The Court of Appeal gave reasons for varying, on 26 January 1993, an order made by Judge Mitchell QC in the Central Criminal Court on 15 January, postponing publication of parts of the trial of 11 defendants for various offences concerning the importation, manufacture and supply of pounds 7m worth of the Class A drug known as Ecstasy.
The order was varied on an application under section 159(1) of the Criminal Justice Act 1988. Five of the applicants, including The Telegraph plc, Newspaper Publishing plc, British Broadcasting Corporation, and two defendants, Thomas Slater and one simply identified as 'H', complained that the judge's order was too wide and should be narrowed. The other three applicants, defendants 'C', 'M' and 'P', sought to further widen the judge's order.
Under section 4(2) of the 1981 Act, 'the court may, where it appears to be necessary for avoiding a substantial risk of prejudice to the administration of justice in . . . proceedings pending or imminent, order that the publication of any report of . . . any part of the proceedings, be postponed for such period as the court thinks necessary for that purpose.'
The judge considered a single trial of all 11 defendants would be too onerous for a jury. He split the trial into three, and made an order postponing, until after the last trial, any report of: (1) legal submissions, rulings and evidence given in the jury's absence; (2) the names of the four defendants (C, H, M and P) to be tried later, and any material calculated to identify them; (3) the name of the principal Crown witness, and any material calculated to identify him; (4) counsel's closing speeches, the summing-up and any questions by the jury thereafter.
The Court of Appeal deleted restrictions (1), (3) and (4), but indicated as to (1) that the judge should consider any such question as it arose.
Charles Gray QC and Richard Parkes (Simon Olswang & Co) for the Telegraph, Newspaper Publishing and the BBC; Ronald Thwaites QC and Ian Bourne (Goldkorns) for Slater; David Bate (Booth Bennett, Uxbridge) for C; Rudi Fortson (McGrath & Co) for H; Wendy Joseph and Peter Grieves-Smith (Russell Jones & Walker) for M; M G A Massih and Brian O'Neill (Christian Fisher & Co) for P; Andrew Mitchell (CPS) for the Crown.

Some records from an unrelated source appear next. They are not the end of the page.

def readVault (s : State) (i sub : Nat) : Option (List Byte) :=
  if i = 0x2200 then some (if sub = 1 then bootStatus s else imgSlot s 0 ++ imgSlot s 1)
  else if i = 0x2201 ∧ sub = 2 then some (beBytes 1 (instCode s.boot.inst))
  else if i = 0x2201 ∧ sub = 3 then some (beBytes 1 (statusCode s.boot.instResult))
  else if i = 0x2202 ∧ sub = 1 then some (beBytes 1 s.vault.rollback)
  else if i = 0x2202 ∧ sub = 3 then some (beBytes 1 s.vault.revoke)
  else if i = 0x2300 ∧ sub = 1 then some (beBytes 1 (lcState s))
  else if i = 0x2300 ∧ sub = 3 then some (beBytes 1 (debugState s))
  else if i = 0x2302 ∧ sub = 2 then some (s.vault.tamperLog.flatMap (fun r => beBytes 1 r.1 ++ [0, 0, 0] ++ beBytes 8 r.2))
  else if i = 0x2310 ∧ sub = 4 then some (beBytes 2 (8192 - s.vault.slots.length))
  else if 0x2311 ≤ i ∧ i ≤ 0x2350 then some (keyInfo s ((i - 0x2311) * 128 + sub))
  else if i = 0x2360 ∧ sub = 2 then some (beBytes 1 s.vault.trng)
  else none

/-! ### Tenancies, epochs, errors (R39, R375, R487) -/

def epochCode : EpochSt → Nat
  | .idle => 0 | .staging => 1 | .committing => 2 | .retiring => 3

/-- Spares of a Vale in groups that are on or in retention (R461). -/
def colSpares (s : State) (v : Vale) : Nat :=
  (List.range 100).foldl (fun n k =>
    if (coreAt s v k).st = .spare ∧ (domOf s (colDom v k)).st ≠ 0 then n + 1 else n) 0

def quadsActive (s : State) : Nat := ((List.range 6).filter (fun q => !quadRetired s q)).length

def bitsIn (n w : Nat) : Nat := ((List.range w).filter (fun k => bitOf n k)).length

def spareBanks (s : State) (v : Vale) : Nat := [1, 3, 4, 5, 6].foldl (fun n m => n + sparesLeft (s.vale v).table m) 0

def health (s : State) : List Byte :=
  beBytes 1 (coresIn s.east.col .active) ++ beBytes 1 (coresIn s.west.col .active) ++ beBytes 1 (colSpares s .east)
    ++ beBytes 1 (colSpares s .west) ++ beBytes 1 (spareBanks s .east + spareBanks s .west) ++ beBytes 1 (quadsActive s)
    ++ beBytes 1 (bitsIn (retiredSets s 0) 48 + bitsIn (retiredSets s 1) 48) ++ beBytes 1 (ddrWorking s)
    ++ beBytes 2 (numD s (okey 0x2450 3) 0) ++ beBytes 1 (numD s (okey 0x2451 3) 0) ++ beBytes 1 (bit1 s.err.failStop)
    ++ beBytes 4 0

def levelStats (s : State) (l : Nat) : List Byte :=
  let x := statAt s l
  beBytes 8 x.handled ++ beBytes 8 x.nested ++ beBytes 8 x.escalated ++ beBytes 1 x.peak ++ List.replicate 7 0

def readSystem (s : State) (i sub : Nat) : Option (List Byte) :=
  if i = 0x2410 ∧ sub = 2 then some (beBytes 2 s.tens.length)
  else if i = 0x2410 ∧ sub = 3 then some (beBytes 2 (staticSum s .east))
  else if i = 0x2410 ∧ sub = 4 then some (beBytes 2 (staticSum s .west))
  else if i = 0x2420 ∧ sub = 1 then some (beBytes 2 s.epoch.active)
  else if i = 0x2420 ∧ sub = 2 then some (beBytes 1 (epochCode s.epoch.st))
  else if i = 0x2420 ∧ sub = 6 then some (beBytes 1 (statusCode s.epoch.lastResult))
  else if i = 0x2420 ∧ sub = 7 then some (beBytes 8 s.epoch.abortDrops)
  else if i = 0x2420 ∧ sub = 8 then some (beBytes 4 s.epoch.notReady)
  else if i = 0x2440 ∧ sub = 3 then some (beBytes 1 (bit1 s.err.failStop))
  else if i = 0x2441 then some (levelStats s sub)
  else if i = 0x2460 then some (health s)
  else none

/-- Tenancy-relative objects of tenancy index `t`. -/
def readTenancy (s : State) (t i sub : Nat) : Option (List Byte) :=
  let x := (tenAt s t).getD {}
  let m := migOf s t
  if i = 0xC000 then
    some (if sub = 1 then beBytes 1 (match x.st with | .active => 1 | .halted => 2 | .destroying => 3)
      else if sub = 2 then beBytes 1 x.mode else if sub = 3 then beBytes 1 (bit1 x.dyn)
      else if sub = 4 then beBytes 2 x.shareEast else beBytes 2 x.shareWest)
  else if i = 0xC002 then some (beBytes 4 (usageOf s t sub))
  else if i = 0xC040 ∧ (sub = 2 ∨ sub = 3) then
    some (beBytes 4 (numD s (tkey t i sub) (if x.mode = 2 then 0 else 25000000)))
  else if i = 0xC050 ∧ sub = 2 then some (beBytes 4 (numD s (tkey t i sub) (if x.mode = 2 then 0 else 50000000)))
  else if i = 0xC060 ∧ sub = 1 then some (beBytes 1 (bit1 m.on))
  else if i = 0xC060 ∧ sub = 3 then
    some (beBytes 1 (bit1 m.on + 2 * bit1 m.incomplete) ++ List.replicate 7 0 ++ beBytes 8 m.uncovered ++ beBytes 8 m.marked)
  else if i = 0xC062 then some (beBytes 1 (if sub = 1 then bit1 (decide (m.hold ≠ 0)) else m.hold))
  else if i = 0xC080 ∧ sub = 1 then some ((x.errQ ++ x.halt.toList).flatMap errBytes)
  else none

/-! ### The Vales (R91, R128, R156, R177, R204, R228, R248) -/

/-- COL_MAP: the state code of each physical core, two bits a core. DESIGN CHOICE (log entry 81): a Draining core, which has left the ring but is
not yet under test, reads code 2. -/
def colMap (s : State) (v : Vale) : List Byte :=
  let code := fun n => match (coreAt s v n).st with | .active => 0 | .spare => 1 | .testing => 2 | .retired => 3
  (List.range 25).map (fun b => BitVec.ofNat 8 (code (4 * b) + 4 * code (4 * b + 1) + 16 * code (4 * b + 2) + 64 * code (4 * b + 3)))

def threadsOff (s : State) (v : Vale) : Nat :=
  (List.range 100).foldl (fun n k =>
    n + ((List.range 7).filter (fun t => (threadOf (coreAt s v k) (t + 1)).off)).length) 0

def readCol (s : State) (v : Vale) (i sub : Nat) : Option (List Byte) :=
  let c := (s.vale v).col
  if i = 0x3010 then
    (if sub = 1 then some (beBytes 1 (coresIn c .active)) else if sub = 2 then some (beBytes 1 (colSpares s v))
     else if sub = 3 then some (beBytes 1 (coresIn c .retired)) else if sub = 4 then some (colMap s v)
     else if sub = 5 then some (beBytes 2 (threadsOff s v)) else none)
  else if i = 0x3011 then
    some (beBytes 1 (if sub = 2 then c.testSt else if sub = 3 then c.testNamed else statusCode c.testResult))
  else if i = 0x3017 ∧ sub = 3 then some (beBytes 1 c.progState)
  else if i = 0x3017 ∧ sub = 4 then some (beBytes 4 c.progReject)
  else none

/-- Dead logical banks of a memory. -/
def deadBanks (x : TableState) (m : Nat) : Nat := (x.retired.filter (fun p => decide (p.1 = m))).length

/-- TABLE_CAPACITY: what dead banks, or retired frames of the extension area, do not take away (R178, R202). -/
def tableCapacity (s : State) (v : Vale) (m : Nat) : Nat :=
  if m = 2 then
    ((List.range (min 1024 ((carveOf s (valeNum v)).ext * 512))).filter (fun u => !extUnitDead s v u)).length * 65536
  else memCapacity m - deadBanks (s.vale v).table m * bankSize m

def tableFree (s : State) (v : Vale) (m : Nat) : Nat :=
  if m = 2 then (freeExtUnits s v).length * 65536 else (freeUnits (s.vale v).table m).length * unitSize m

/-- PART_INFO (R204). -/
def partInfo (s : State) (v : Vale) (i : Nat) : List Byte :=
  match partAt s v i with
  | none => List.replicate 60 0
  | some p =>
    let n := partSize p
    beBytes 1 p.memory ++ beBytes 1 p.kind ++ beBytes 1 p.flags ++ beBytes 1 p.learnWord ++ beBytes 2 p.keyWidth
      ++ beBytes 2 p.learnAction ++ beBytes 4 p.owner.toNat ++ beBytes 4 p.capacity ++ beBytes 4 p.extCapacity
      ++ beBytes 2 p.ageLimit ++ beBytes 2 0
      ++ beBytes 4 (p.slots.filter (fun e => decide (e.1 < n))).length
      ++ beBytes 4 (p.slots.filter (fun e => decide (n ≤ e.1))).length
      ++ beBytes 4 (usableCap (s.vale v).table p) ++ beBytes 4 p.moves ++ beBytes 8 p.extLookups ++ beBytes 8 p.cacheHits
      ++ beBytes 4 (handleOf s (partKind v) i).toNat

def readTable (s : State) (v : Vale) (i sub : Nat) : Option (List Byte) :=
  let x := (s.vale v).table
  if 0x3610 ≤ i ∧ i ≤ 0x3617 then some (partInfo s v ((i - 0x3610) * 128 + sub))
  else if i = 0x3620 then some (beBytes 4 (tableCapacity s v sub))
  else if i = 0x3621 then some (beBytes 4 (tableFree s v sub))
  else if i = 0x3630 ∧ sub = 2 then some (beBytes 2 x.now)
  else if i = 0x3640 then
    some (if sub = 2 then beBytes 1 x.testSt else if sub = 3 then beBytes 1 (statusCode x.testResult)
      else [1, 2, 3, 4, 5, 6].map (fun m => BitVec.ofNat 8 (sparesLeft x m)))
  else none

/-- QUEUE_STATE (R228). -/
def queueState (s : State) (v : Vale) (q : Nat) : List Byte :=
  if (ownerOf s (queueKind v) q).isNone then List.replicate 48 0
  else
    let x := tmQueue s v q
    let tok : Int := match shaperOn s v (elemId 5 q) with | some p => p.2.tokens / 65536 | none => 0
    beBytes 1 (if x.spilling then 2 else 1) ++ [0, 0, 0] ++ beBytes 4 (queueDepth s v x) ++ beBytes 4 (cellsIn s v x.basin)
      ++ beBytes 4 (cellsIn s v x.flood) ++ beBytes 4 (x.basin.length + x.flood.length) ++ beInt 4 (deficitOf s v (elemId 5 q))
      ++ beInt 4 tok ++ beBytes 4 0 ++ beBytes 8 x.sent ++ beBytes 8 x.dropped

LORD TAYLOR LCJ, giving the court's reserved reasons, said section 4(2) contained two requirements for the making of a postponement order: first, that publication would create 'a substantial risk of prejudice to the administration of justice'; and second, that postponement of publication 'appears to be necessary for avoiding' that risk.
It was said there was a third requirement, imported from the word 'may' at the beginning of the subsection, namely that the court, in the exercise of its discretion, having regard to the competing interests of ensuring a fair trial and of open justice, considered it appropriate to make an order.
But this discretion was already catered for by the second requirement. In deciding if it was necessary to make the order to avoid a risk of prejudice, the court would inevitably have regard to the competing public considerations of ensuring a fair trial and of open justice.
As to the first requirement, it should be noted that the risk of prejudice must be 'substantial'. The second requirement, the necessity for an order, was a statutory recognition of the principle of open justice.
The judge failed to keep distinct the two main requirements of section 4(2). Having found there would be substantial risk of prejudice, he should have gone on to consider if it was 'necessary' to make an order. Instead, he considered how, but not whether, the risk should be dealt with by an order.